In this scenario the extra delay to go over the network is fairly small,
thus the impact of low concurrency is fairly small, but the extra overhead
of going over the network a lot shows its impact on higher concurrency and
grows all the way up to 30%.

MySQL Cluster 7.6 and the thread pool

Looking at the graphs in the previous blog post one can see that
MySQL Cluster 7.6 using the shared memory transporter can improve
performance at very high thread counts by more than 100%. Still
the performance is still dropping fairly significantly moving from
512 to 1536 threads. The MySQL Server using the NDB transporter
scales very well on all sorts of architectures and using very many
cores. But I have noted that when the number of connections goes
beyond some limit (in my benchmarks usually around 512 threads),
the performance starts to drop.

Actually in the commercial version of MySQL Cluster help is available
to resolve this problem. The thread pool was developed by me and a team
of performance experts to ensure that MySQL using InnoDB would have
the same performance even with massive amounts of threads hitting at the
MySQL server. It still works for this purpose. I have never mentioned
the use of thread pool for MySQL Cluster before, but the fact of the matter
is that it works perfectly fine to use the thread pool in combination
with MySQL Cluster.

There is one limitation in the current thread pool implementation. The maximum
number of thread groups are 64. This limit was set since MySQL didn't scale
beyond this number using InnoDB in those days. NDB is a distributed engine,
so it works a bit differently for NDB compared to InnoDB. It would be possible
to make the integration of the thread pool and NDB a bit tighter. But even with
the current implementation NDB can be used perfectly fine with the thread pool.

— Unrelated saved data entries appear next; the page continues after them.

/-- A row of the default table. -/
structure OpRow where
  cp       : Codepoint
  mnemonic : String
  tags     : List Tag
  instr    : Instr

/-- The opcode width of a codepoint of the default table: 1 below 256, else 2 (40_opcode_fetch R172, R178). -/
def opcodeWidth (cp : Codepoint) : Nat := if cp.toNat < 256 then 1 else 2

/-- The row as a descriptor of OPTABLE (10_state R51, R53). -/
def OpRow.descriptor (r : OpRow) : Descriptor := ⟨r.mnemonic, r.tags.map Tag.code⟩

/-- Codepoints 0x00 to 0x07: system, trap and return instructions. -/
def rowsSystemReturn : List OpRow := [
  ⟨0x00, "HALT", [], .halt⟩,
  ⟨0x01, "NOP", [], .nop⟩,
  ⟨0x02, "REI", [], .rei⟩,
  ⟨0x03, "BPT", [], .bpt⟩,
  ⟨0x04, "RET", [], .ret⟩,
  ⟨0x05, "RSB", [], .rsb⟩,
  ⟨0x06, "LDPCTX", [], .ldpctx⟩,
  ⟨0x07, "SVPCTX", [], .svpctx⟩]

/-- Codepoints 0x08 to 0x0F: decimal string conversion, INDEX, CRC, probe and queue instructions. -/
def rowsDecimalQueue : List OpRow := [
  ⟨0x08, "CVTPS", [.word, .byte, .word, .byte], .cvtps⟩,
  ⟨0x09, "CVTSP", [.word, .byte, .word, .byte], .cvtsp⟩,
  ⟨0x0A, "INDEX", [.long, .long, .long, .long, .long, .long], .index⟩,
  ⟨0x0B, "CRC", [.byte, .long, .word, .byte], .crc⟩,
  ⟨0x0C, "PROBER", [.byte, .word, .byte], .prober⟩,
  ⟨0x0D, "PROBEW", [.byte, .word, .byte], .probew⟩,
  ⟨0x0E, "INSQUE", [.byte, .byte], .insque⟩,
  ⟨0x0F, "REMQUE", [.byte, .long], .remque⟩]

/-- Codepoints 0x10 to 0x1F: byte-displacement branches, JSB and JMP. -/
def rowsByteBranch : List OpRow := [
  ⟨0x10, "BSBB", [.bdisp8], .bsbb⟩,
  ⟨0x11, "BRB", [.bdisp8], .brb⟩,
  ⟨0x12, "BNEQ", [.bdisp8], .bneq⟩,
  ⟨0x13, "BEQL", [.bdisp8], .beql⟩,
  ⟨0x14, "BGTR", [.bdisp8], .bgtr⟩,
  ⟨0x15, "BLEQ", [.bdisp8], .bleq⟩,
  ⟨0x16, "JSB", [.byte], .jsb⟩,
  ⟨0x17, "JMP", [.byte], .jmp⟩,
  ⟨0x18, "BGEQ", [.bdisp8], .bgeq⟩,
  ⟨0x19, "BLSS", [.bdisp8], .blss⟩,
  ⟨0x1A, "BGTRU", [.bdisp8], .bgtru⟩,
  ⟨0x1B, "BLEQU", [.bdisp8], .blequ⟩,
  ⟨0x1C, "BVC", [.bdisp8], .bvc⟩,
  ⟨0x1D, "BVS", [.bdisp8], .bvs⟩,
  ⟨0x1E, "BGEQU", [.bdisp8], .bgequ⟩,
  ⟨0x1F, "BLSSU", [.bdisp8], .blssu⟩]

/-- Codepoints 0x20 to 0x3F: packed decimal, character string, word branches, word conversions, ACBW. -/
def rowsPackedString : List OpRow := [
  ⟨0x20, "ADDP4", [.word, .byte, .word, .byte], .addp4⟩,
  ⟨0x21, "ADDP6", [.word, .byte, .word, .byte, .word, .byte], .addp6⟩,
  ⟨0x22, "SUBP4", [.word, .byte, .word, .byte], .subp4⟩,
  ⟨0x23, "SUBP6", [.word, .byte, .word, .byte, .word, .byte], .subp6⟩,
  ⟨0x24, "CVTPT", [.word, .byte, .byte, .word, .byte], .cvtpt⟩,
  ⟨0x25, "MULP", [.word, .byte, .word, .byte, .word, .byte], .mulp⟩,
  ⟨0x26, "CVTTP", [.word, .byte, .byte, .word, .byte], .cvttp⟩,
  ⟨0x27, "DIVP", [.word, .byte, .word, .byte, .word, .byte], .divp⟩,
  ⟨0x28, "MOVC3", [.word, .byte, .byte], .movc3⟩,
  ⟨0x29, "CMPC3", [.word, .byte, .byte], .cmpc3⟩,
  ⟨0x2A, "SCANC", [.word, .byte, .byte, .byte], .scanc⟩,
  ⟨0x2B, "SPANC", [.word, .byte, .byte, .byte], .spanc⟩,
  ⟨0x2C, "MOVC5", [.word, .byte, .byte, .word, .byte], .movc5⟩,
  ⟨0x2D, "CMPC5", [.word, .byte, .byte, .word, .byte], .cmpc5⟩,
  ⟨0x2E, "MOVTC", [.word, .byte, .byte, .byte, .word, .byte], .movtc⟩,
  ⟨0x2F, "MOVTUC", [.word, .byte, .byte, .byte, .word, .byte], .movtuc⟩,
  ⟨0x30, "BSBW", [.bdisp16], .bsbw⟩,
  ⟨0x31, "BRW", [.bdisp16], .brw⟩,
  ⟨0x32, "CVTWL", [.word, .long], .cvtwl⟩,
  ⟨0x33, "CVTWB", [.word, .byte], .cvtwb⟩,
  ⟨0x34, "MOVP", [.word, .byte, .byte], .movp⟩,
  ⟨0x35, "CMPP3", [.word, .byte, .byte], .cmpp3⟩,
  ⟨0x36, "CVTPL", [.word, .byte, .long], .cvtpl⟩,
  ⟨0x37, "CMPP4", [.word, .byte, .word, .byte], .cmpp4⟩,
  ⟨0x38, "EDITPC", [.word, .byte, .byte, .byte], .editpc⟩,
  ⟨0x39, "MATCHC", [.word, .byte, .word, .byte], .matchc⟩,
  ⟨0x3A, "LOCC", [.byte, .word, .byte], .locc⟩,
  ⟨0x3B, "SKPC", [.byte, .word, .byte], .skpc⟩,
  ⟨0x3C, "MOVZWL", [.word, .long], .movzwl⟩,
  ⟨0x3D, "ACBW", [.word, .word, .word, .bdisp16], .acbw⟩,
  ⟨0x3E, "MOVAW", [.word, .long], .movaw⟩,
  ⟨0x3F, "PUSHAW", [.word], .pushaw⟩]

/-- Codepoints 0x40 to 0x56: F_floating instructions. -/
def rowsFFloating : List OpRow := [
  ⟨0x40, "ADDF2", [.fFloat, .fFloat], .addf2⟩,
  ⟨0x41, "ADDF3", [.fFloat, .fFloat, .fFloat], .addf3⟩,
  ⟨0x42, "SUBF2", [.fFloat, .fFloat], .subf2⟩,
  ⟨0x43, "SUBF3", [.fFloat, .fFloat, .fFloat], .subf3⟩,
  ⟨0x44, "MULF2", [.fFloat, .fFloat], .mulf2⟩,
  ⟨0x45, "MULF3", [.fFloat, .fFloat, .fFloat], .mulf3⟩,
  ⟨0x46, "DIVF2", [.fFloat, .fFloat], .divf2⟩,
  ⟨0x47, "DIVF3", [.fFloat, .fFloat, .fFloat], .divf3⟩,
  ⟨0x48, "CVTFB", [.fFloat, .byte], .cvtfb⟩,
  ⟨0x49, "CVTFW", [.fFloat, .word], .cvtfw⟩,
  ⟨0x4A, "CVTFL", [.fFloat, .long], .cvtfl⟩,
  ⟨0x4B, "CVTRFL", [.fFloat, .long], .cvtrfl⟩,
  ⟨0x4C, "CVTBF", [.byte, .fFloat], .cvtbf⟩,
  ⟨0x4D, "CVTWF", [.word, .fFloat], .cvtwf⟩,
  ⟨0x4E, "CVTLF", [.long, .fFloat], .cvtlf⟩,
  ⟨0x4F, "ACBF", [.fFloat, .fFloat, .fFloat, .bdisp16], .acbf⟩,
  ⟨0x50, "MOVF", [.fFloat, .fFloat], .movf⟩,
  ⟨0x51, "CMPF", [.fFloat, .fFloat], .cmpf⟩,
  ⟨0x52, "MNEGF", [.fFloat, .fFloat], .mnegf⟩,
  ⟨0x53, "TSTF", [.fFloat], .tstf⟩,
  ⟨0x54, "EMODF", [.fFloat, .byte, .fFloat, .long, .fFloat], .emodf⟩,
  ⟨0x55, "POLYF", [.fFloat, .word, .byte], .polyf⟩,
  ⟨0x56, "CVTFD", [.fFloat, .dFloat], .cvtfd⟩]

The limit 64 means that it won't really be so useful to use the thread pool and
NDB in combination with MySQL servers that use more than 16 CPUs.
The graph above show how the thread pool compares to the performance of
MySQL Cluster 7.6 on a small MySQL Server. It loses 1-2% on low thread
counts, but it continues to deliver good results even when passing the 512 thread limit.

The graph below shows how MySQL Cluster 7.6.6 using the thread pool compares to
MySQL Cluster 7.5.9 without thread pool. We see the usual linear curve at
high concurrency for the thread pool, in this case however it is limited by
the 64 thread groups since the setup in this case have access to 30 CPUs using
one cluster connection. I did some experiments where I moved the limit of 64
up a bit (a minor change). The performance for most experiments has a
good setting with thread pool size set to 128 and in this case the performance
actually increases a small bit as the number of threads increase.


Tuesday, June 05, 2018

Colocated MySQL Server and NDB data nodes


Historically the advice for MySQL Cluster has been to not colocate
the MySQL Server and the NDB data node for scalable applications.

There are still reasons to apply this principle in scalable setups
where the application isn't close to the data.

But with MySQL Cluster 7.6 we have added a number of reasons why it
makes sense to colocate the MySQL Server and the NDB data node.

Internally in the NDB development we have had a debate about whether
to integrate the NDB data node inside the MySQL Server. The reasons
for this is that the MySQL Server will be closer to the data. The
argument against is that the NDB data node and the MySQL Server are
designed with different recovery models. NDB data nodes are failfast,
as soon as we find a fault that is not supposed to happen we will
crash the data node. The MySQL Server on the other hand tries to
stay up as much as possible since a crash of the MySQL Server brings
down the data accessibility. In NDB we always expect another data
node to have a synchronous replica, thus data is accessible even in
the case of a crash.

With MySQL Cluster 7.6 we have gotten the best of both worlds. We
can now communicate from the MySQL Server to a NDB data node using
a shared memory transporter. This means that communication goes
entirely through the memory of the machine, the communication between
a thread in the MySQL Server and a thread in the NDB data node
goes through memory and when a thread needs to wake up a thread a
mutex is used with a condition variable exactly as in the MySQL
Server. Still the NDB data node and the MySQL Server is separate
programs that can reside on machines independent of each other
and they can crash independently of each other.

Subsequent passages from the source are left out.